Siempre ha sido más fácil dividir que unir; la historia de la humanidad es una constante de separaciones, rencillas, desafectos, desacuerdos, que nos han puesto donde estamos: en crisis. Y no sólo económica sino política o, si se quiere más profundidad, filosófica o teológica; desde el asesinato de Abel, ha habido una seguidilla de crímenes a cual más diversos que han ido sembrando la duda, el recelo respecto al vecino o al extranjero.

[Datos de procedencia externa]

-- ==== Sys2Proof/Machine/Translate.lean ====
section
/-! DEFINITION. Address translation (chapter 14): the walk of R361 to R364, the permission checks of R365 and R367, the
cached translations of R368, and the fixed window of stage B1 (R427). -/

namespace Sys2Proof.Machine

/-- What an access needs (R365). -/
inductive Need where
  | read | write | rmw | exec
  /-- CLWB, CLINV, CLFL: a valid leaf only. -/
  | leaf
deriving DecidableEq, Repr

/-- ACC of the translation record (R371). -/
def Need.acc : Need → BitVec 2
  | .read => 0 | .write => 1 | .rmw => 2 | .exec => 3 | .leaf => 0

/-! ### Leaf fields (R362) -/

/-- V. -/
def pteV (e : Word) : Bool := e.getLsbD 0
/-- LEAF. -/
def pteLeaf (e : Word) : Bool := e.getLsbD 1
/-- PA field as an address. -/
def ptePa (e : Word) : Nat := (e.extractLsb' 12 40).toNat * 4096
/-- HP. -/
def pteHp (e : Word) : Nat := (e.extractLsb' 57 3).toNat
/-- CONT. -/
def pteCont (e : Word) : Bool := e.getLsbD 56
/-- POL. -/
def ptePol (e : Word) : Nat := (e.extractLsb' 10 2).toNat

/-- Whether [a, a+n) lies in the global HBM pool (R358). -/
def inGlobalPool (a n : Nat) : Bool := decide (a + n ≤ 0x6000000000)

/-- Whether [a, a+n) lies in one of the local pools (R358). -/
def inLocalPool (a n : Nat) : Bool :=
  (List.range 4).any fun d =>
    decide (0x8000000000 + d * 0x2000000000 ≤ a ∧ a + n ≤ 0x8000000000 + d * 0x2000000000 + 0x1800000000)

/-- Whether [a, a+n) lies in a present expander's window (R358, R363). -/
def State.inExpander (s : State) (a n : Nat) : Bool :=
  s.expanders.any fun e => decide (e.1 < 8 ∧ 0x1000000000000 + e.1 * 0x10000000000 ≤ a ∧
    a + n ≤ 0x1000000000000 + e.1 * 0x10000000000 + min e.2 0x10000000000)

/-- Whether [a, a+n) lies in the pools of a reachable fabric package (R358, R363). -/
def State.inPeer (s : State) (a n : Nat) : Bool :=
  decide (0x2000000000000 ≤ a ∧ a < 0x2000000000000 + 32 * 0x10000000000) &&
  (let p := (a - 0x2000000000000) / 0x10000000000
   let off := (a - 0x2000000000000) % 0x10000000000
   s.peers.getLsbD p && (inGlobalPool off n || inLocalPool off n))

/-- Whether [a, a+n) is host memory (R358). -/
def inHost (a n : Nat) : Bool := decide (0x8000000000000 ≤ a ∧ a + n ≤ 0x10000000000000)

/-- The page sizes by level (R361). -/
def pageSize : Nat → Nat
  | 0 => 4096
  | 1 => 2097152
  | _ => 1073741824

/-- Whether a valid leaf at a level keeps R363. -/
def State.leafOk (s : State) (e : Word) (level : Nat) : Bool :=
  let sz := if pteCont e then 4096 else pageSize level
  let pa := ptePa e
  decide (e.extractLsb' 60 4 = 0#4 ∧ e.extractLsb' 52 2 = 0#2 ∧ e.extractLsb' 2 4 = 0#4) &&
  decide (level < 3) && decide (ptePol e < 3) && decide (pa % sz = 0) &&
  (match pteHp e with
   | 0 => inGlobalPool pa sz && decide (ptePol e ≠ 2)
   | 1 => inLocalPool pa sz && decide (ptePol e ≠ 2)
   | 2 => inHost pa sz
   | 3 => s.inExpander pa sz
   | 4 => s.inPeer pa sz && decide (ptePol e ≠ 0)
   | _ => false) &&
  (!pteCont e || decide (level = 0))

/-- Whether a pointer entry keeps R361 and R362. -/
def pointerOk (e : Word) : Bool :=
  decide (e.extractLsb' 52 12 = 0#12 ∧ e.extractLsb' 1 11 = 0#11) &&
  (inGlobalPool (ptePa e) 4096 || inLocalPool (ptePa e) 4096)

/-- A failed translation: cause, detail and the level at which the walk stopped (R371); or the table line for which the walk
waits on a host (R253, R369). -/
structure XFault where
  cause : BitVec 8
  detail : BitVec 8
  level : Nat
  wait : Option Nat
deriving DecidableEq, Repr

/-- A translation found: the leaf, the first virtual byte of the page, its size. -/
structure Leaf where
  leaf : Word
  va : Nat
  size : Nat
deriving DecidableEq, Repr

/-- The level of a leaf by its size (R361). -/
def Leaf.level (x : Leaf) : Nat := if x.size = 1073741824 then 2 else if x.size = 2097152 then 1 else 0

/-- The index bits of a level (R361). -/
def levelIndex (va level : Nat) : Nat := va / 2 ^ (12 + 9 * level) % 512

/-- The CONT block check (R364): the 16 entries of the line. -/
def State.contOk (s : State) (table va : Nat) (e : Word) : Bool :=
  let i0 := levelIndex va 0 / 16 * 16
  let e0 := s.mem.read64 (table + 8 * i0)
  decide (ptePa e0 % 65536 = 0) &&
  (List.range 16).all fun j =>
    let x := s.mem.read64 (table + 8 * (i0 + j))
    pteV x && pteCont x && decide (ptePa x = ptePa e0 + j * 4096) &&
    decide ((x &&& ~~~(0x000FFFFFFFFFF000#64)) = (e &&& ~~~(0x000FFFFFFFFFF000#64)))

/-- The walk below a table (R361 to R364). It reads through the directory, so that it waits for a host that holds a table
line exclusive (R369). -/
def State.walkFrom (s : State) (va : Nat) (table : Nat) : Nat → Except XFault Leaf
  | 0 => .error ⟨0x08, 0x02, 0, none⟩
  | n + 1 =>
    let pa := table + 8 * levelIndex va n
    let e := s.mem.read64 pa
    if s.hostStop (lineOf pa) false then .error ⟨0, 0, n, some (lineOf pa)⟩
    else if s.meetsPoison none pa 8 then .error ⟨0x08, 0x05, n, none⟩
    else if ¬ pteV e then .error ⟨0x08, 0x01, n, none⟩
    else if pteLeaf e then
      (if ¬ s.leafOk e n then .error ⟨0x08, 0x02, n, none⟩
       else if pteCont e then
         (if s.meetsPoison none (lineOf pa * 128) 128 then .error ⟨0x08, 0x05, n, none⟩
          else if s.contOk table va e then .ok ⟨e, va / 65536 * 65536, 65536⟩ else .error ⟨0x08, 0x03, n, none⟩)
       else .ok ⟨e, va / pageSize n * pageSize n, pageSize n⟩)
    else if n = 0 ∨ ¬ pointerOk e then .error ⟨0x08, 0x02, n, none⟩
    else s.walkFrom va (ptePa e) n

/-- The walk of a partition's tables (R360, R361). -/
def State.walk (s : State) (part va : Nat) : Except XFault Leaf :=
  let root := (s.part part).ptroot
  if ¬ pteV root then .error ⟨0x0A, 0x03, 3, none⟩
  else if ¬ (inGlobalPool (ptePa root) 4096 || inLocalPool (ptePa root) 4096) then .error ⟨0x08, 0x02, 3, none⟩
  else s.walkFrom va (ptePa root) 4

/-- The fixed window of stage B1 (R427). -/
def b1Window (va : Nat) : Except XFault Leaf :=
  if 0x400000000000 ≤ va ∧ va < 0x7E0000000000 then
    .ok ⟨((((0#4 ++ 2#3) ++ (0#1 ++ 0#1)) ++ (1#1 ++ 0#2)) ++
          BitVec.ofNat 40 ((0x8000000000000 + (va - 0x400000000000)) / 4096)) ++ 0x7C3#12,
         va / 4096 * 4096, 4096⟩
  else .error ⟨0x0A, 0x03, 3, none⟩

/-- The permission checks on a leaf (R365, R367): U, then the kind, then OWN. -/
def permFault (svc : Bool) (need : Need) (e : Word) : Option (BitVec 8 × BitVec 8) :=
  if ¬ svc ∧ ¬ e.getLsbD 9 then some (0x09, 0x04)
  else if (need = .read ∨ need = .rmw) ∧ ¬ e.getLsbD 6 then some (0x09, 0x01)
  else if (need = .write ∨ need = .rmw) ∧ ¬ e.getLsbD 7 then some (0x09, 0x02)
  else if need = .exec ∧ (¬ e.getLsbD 8 ∨ ptePol e = 2) then some (0x09, 0x03)
  else if ¬ e.getLsbD 54 then some (0x08, 0x04)
  else none

/-! ### Cached translations and pointers (R368, R369) -/

/-- Which structure of an agent an access translates through: a core's instruction or data TLB, the translations
that the current command of one of its engines holds, or the bulk copy cache of a dike die. -/
inductive Cache where
  | insn | data | matrix | stream
  | bulk (dk : Nat)
deriving DecidableEq, Repr

/-- The cached entry of a structure that maps an address of a partition. -/
def tlbFind (l : List Tlb) (part va : Nat) : Option Tlb :=
  l.find? fun e => decide (e.part = part ∧ e.va ≤ va ∧ va < e.va + e.size)

/-- A structure with an entry added and its capacity kept. -/
def tlbAdd (cap : Nat) (l : List Tlb) (e : Tlb) : List Tlb := (e :: l.filter (· ≠ e)).take cap

/-- The entries of one key of a table of structures. -/
def keyed {α : Type} (l : List (Nat × α)) (k : Nat) : List α := (l.filter fun x => decide (x.1 = k)).map (·.2)

/-- The entries of one key replaced. -/
def rekey {α : Type} (l : List (Nat × α)) (k : Nat) (v : List α) : List (Nat × α) :=
  v.map (fun y => (k, y)) ++ l.filter fun y => decide (y.1 ≠ k)

/-- The entries of a structure. -/
def State.cacheOf (s : State) (sid : Nat) : Cache → List Tlb
  | .insn => (s.coreAt sid).itlb
  | .data => (s.coreAt sid).dtlb
  | .matrix => (s.coreAt sid).mtlb
  | .stream => (s.coreAt sid).setlb
  | .bulk dk => keyed s.btlb dk

/-- An entry added to a structure. -/
def State.addCache (s : State) (sid : Nat) (e : Tlb) : Cache → State
  | .insn => s.setCore sid { s.coreAt sid with itlb := tlbAdd 32 (s.coreAt sid).itlb e }
  | .data => s.setCore sid { s.coreAt sid with dtlb := tlbAdd 64 (s.coreAt sid).dtlb e }
  | .matrix => s.setCore sid { s.coreAt sid with mtlb := e :: (s.coreAt sid).mtlb.filter (· ≠ e) }
  | .stream => s.setCore sid { s.coreAt sid with setlb := e :: (s.coreAt sid).setlb.filter (· ≠ e) }
  | .bulk dk => { s with btlb := rekey s.btlb dk (tlbAdd 64 (keyed s.btlb dk) e) }

/-- The cached entry an access may use: its own structure's, then its tile's second-level TLB's. -/
def State.cached (s : State) (sid part va : Nat) (k : Cache) : Option Tlb :=
  match tlbFind (s.cacheOf sid k) part va with
  | some e => some e
  | none => tlbFind (keyed s.stlb (tileOf sid)) part va

/-- The state with a walked leaf cached in the access's structure and its tile's second-level TLB. -/
def State.fillTlb (s : State) (sid part : Nat) (x : Leaf) (k : Cache) : State :=
  let e : Tlb := ⟨part, x.va, x.size, x.leaf⟩
  let s1 := s.addCache sid e k
  let t := tileOf sid
  { s1 with stlb := rekey s1.stlb t (tlbAdd 4096 (keyed s1.stlb t) e) }

/-- The pointers a walk passes from a table on: the level of each entry and the table it names. -/
def State.pointers (s : State) (va table : Nat) : Nat → List (Nat × Nat)
  | 0 => []
  | n + 1 =>
    let pa := table + 8 * levelIndex va n
    let e := s.mem.read64 pa
    if !s.meetsPoison none pa 8 && pteV e && !pteLeaf e && decide (n ≠ 0) && pointerOk e then
      (n, ptePa e) :: s.pointers va (ptePa e) n
    else []

/-- The table lines that a walk reads from a table on. -/
def State.walkLines (s : State) (va table : Nat) : Nat → List Nat
  | 0 => []
  | n + 1 =>
    let pa := table + 8 * levelIndex va n
    let e := s.mem.read64 pa
    lineOf pa :: (if pteV e && !pteLeaf e && decide (n ≠ 0) then s.walkLines va (ptePa e) n else [])

/-- The reads of a walk at the directory (R236, R369): owners of the table lines keep them shared. -/
def State.readTables (s : State) (va table n : Nat) : State := (s.walkLines va table n).foldl State.lower s

/-- The bytes one entry of a level maps. -/
def levelSpan (n : Nat) : Nat := 2 ^ (12 + 9 * n)

/-- The pointers of a walk cached in the tile's walk cache. -/
def State.fillPtrs (s : State) (tile part va : Nat) (ps : List (Nat × Nat)) : State :=
  let new := ps.map fun p => (⟨part, p.1, va / levelSpan p.1 * levelSpan p.1, p.2⟩ : Wptr)
  let l := keyed s.wcache tile
  { s with wcache := rekey s.wcache tile ((new ++ l.filter fun x => !new.contains x).take 256) }

/-- The tables a walk may start from: those of cached pointers whose range holds the address, with their levels. -/
def State.starts (s : State) (tile part va : Nat) : List (Nat × Nat) :=
  ((keyed s.wcache tile).filter fun w =>
    decide (w.part = part ∧ w.va ≤ va ∧ va < w.va + levelSpan w.level)).map fun w => (w.table, w.level)

/-- Two walks with one result. -/
def sameWalk : Except XFault Leaf → Except XFault Leaf → Bool
  | .ok a, .ok b => decide (a = b)
  | .error a, .error b => decide (a = b)
  | _, _ => false

/-- A walk of an agent from a table on: what it reads, and the pointers it leaves in the walk cache. -/
def State.walkVia (s : State) (sid part va table n : Nat) : State :=
  (s.readTables va table n).fillPtrs (tileOf sid) part va (s.pointers va table n)

/-- A walk for an agent. Which of the cached pointers its tile still holds, and so where the walk begins, is free; the
choice is made only where it makes a difference (log 9). While the root is not valid nothing is walked (R360). -/
def State.walkFor (s : State) (sid part va : Nat) : State × Except XFault Leaf :=
  let whole := s.walk part va
  let root := (s.part part).ptroot
  let here := s.starts (tileOf sid) part va
  if !pteV root then (s, whole)
  else if here.all fun c => sameWalk (s.walkFrom va c.1 c.2) whole then (s.walkVia sid part va (ptePa root) 4, whole)
  else
    let s1 := { s with freeCtr := s.freeCtr + 1 }
    match here[(Config.freeWord s.freeCtr).toNat % (here.length + 1)]? with
    | some c => (s1.walkVia sid part va c.1 c.2, s1.walkFrom va c.1 c.2)
    | none => (s1.walkVia sid part va (ptePa root) 4, whole)

/-- The leaf an access of an agent walks to, cached when there is one. -/
def State.walkFill (s : State) (sid part va : Nat) (k : Cache) : State × Except XFault Leaf :=
  match s.walkFor sid part va with
  | (s1, .ok x) => (s1.fillTlb sid part x k, .ok x)
  | (s1, .error f) => (s1, .error f)

/-- The leaf an access of an agent finds. Whether a cached entry is still held, and so used, is free; the choice is made
only where it makes a difference (log 9). While the root is not valid there is none (R360). -/
def State.findLeaf (s : State) (sid part va : Nat) (k : Cache) : State × Except XFault Leaf :=
  if s.stage = .b1 then (s, b1Window va)
  else if !pteV (s.part part).ptroot then (s, .error ⟨0x0A, 0x03, 3, none⟩)
  else
    match s.cached sid part va k with
    | none => s.walkFill sid part va k
    | some e =>
      let x : Leaf := ⟨e.leaf, e.va, e.size⟩
      let q := s.walkFor sid part va
      if sameWalk q.2 (.ok x) then (q.1, .ok x)
      else
        let s1 := { s with freeCtr := s.freeCtr + 1 }
        if Config.freeBit s.freeCtr then (s1, .ok x) else s1.walkFill sid part va k

/-- The result of a translation: the physical address, the leaf and its level. -/
structure Phys where
  pa : Nat
  leaf : Word
  /-- The level of the leaf (R361). -/
  level : Nat
deriving DecidableEq, Repr

/-- The translation of one address by an agent through one of its structures (chapter 14). The virtual address has bits
[63:48] zero and lies in no window. -/
def State.translateBy (s : State) (k : Cache) (sid va : Nat) (need : Need) : State × Except XFault Phys :=
  match s.findLeaf sid (s.partOf sid) va k with
  | (s1, .error f) => (s1, .error f)
  | (s1, .ok x) =>
    match permFault (isSvc sid) need x.leaf with
    | some (c, d) => (s1, .error ⟨c, d, x.level, none⟩)
    | none =>
      let base := if pteCont x.leaf then ptePa x.leaf / 65536 * 65536 else ptePa x.leaf
      (s1, .ok ⟨base + (va - x.va), x.leaf, x.level⟩)

/-- The translation of one address of a core's own access. -/
def State.translate (s : State) (sid va : Nat) (need : Need) : State × Except XFault Phys :=
  s.translateBy (if need = .exec then .insn else .data) sid va need

/-- M2 of the translation record of a core's access (R371). -/
def xlatM2 (agent : Nat) (need : Need) (level sid : Nat) : Word :=
  BitVec.ofNat 64 (agent * 2 ^ 60 + need.acc.toNat * 2 ^ 58 + level * 2 ^ 50 +
    (if isSvc sid then 4096 + sid % 4096 else sid))

/-- Whether an address lies in the ranges that are not translated: the windows and the reserved addresses beside them (R25). -/
def inWindows (va : Nat) : Bool := decide (0x7E0000000000 ≤ va ∧ va < 0x800000000000)

/-- A translation fault of a core's own access (R370, R371). -/
def xlatTrap (f : XFault) (agent : Nat) (need : Need) (sid va : Nat) : Trap :=
  ⟨f.cause, f.detail, none, BitVec.ofNat 64 va, xlatM2 agent need f.level sid, 0⟩

/-- What a failed translation of a core's own access leads to: the fault, or the wait for a host (R369). -/
def xlatStop (f : XFault) (agent : Nat) (need : Need) (sid va : Nat) (info : Option Half) : Stop :=
  match f.wait with
  | some line => .recall line false
  | none => .trap { xlatTrap f agent need sid va with info := info }

end Sys2Proof.Machine
end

Lo mismo se siembra cuando los catalanes salen a las calles para separarse de España, ¿o de la crisis como aseveran socarronamente en una caricatura argentina?, que cuando se impulsa el "regionalismo" camba, mientras los delegados de los terratenientes buscan mercenarios en Europa. Pero cuando más apuntan razones de conflicto y de subversión, porque eso es lo que finalmente se hace, es cuando aparecen dueños o privilegiados en los motines, las asonadas o las revoluciones. En el caso particular boliviano, que los ponchos de coloridos tonos se arroguen esa propiedad o que los autodenominados cooperativistas se carguen de privilegios, como los explotadores del transporte público, los trabajadores en salud, en educación, en los predios universitarios o los que cultivan coca, no es más que la muestra de cómo se sigue sembrando la discordia para que unos cuantos sigan beneficiándose del manejo artero del planeta. Este es el quid del problema: la predica del divisionismo que tiene más acogida, especialmente, entre los envidiosos, los mediocres y demás yerbas. Y es la triste historia de la humanidad; desde las doce tribus hasta las rencillas entre derechistas o izquierdistas que siembran lo mismo: el privilegio y la discriminación.
Por eso es que también ha sido y sigue siendo más arduo pregonar la unidad, la solidaridad, la fraternidad; porque el materialismo soez es más accesible.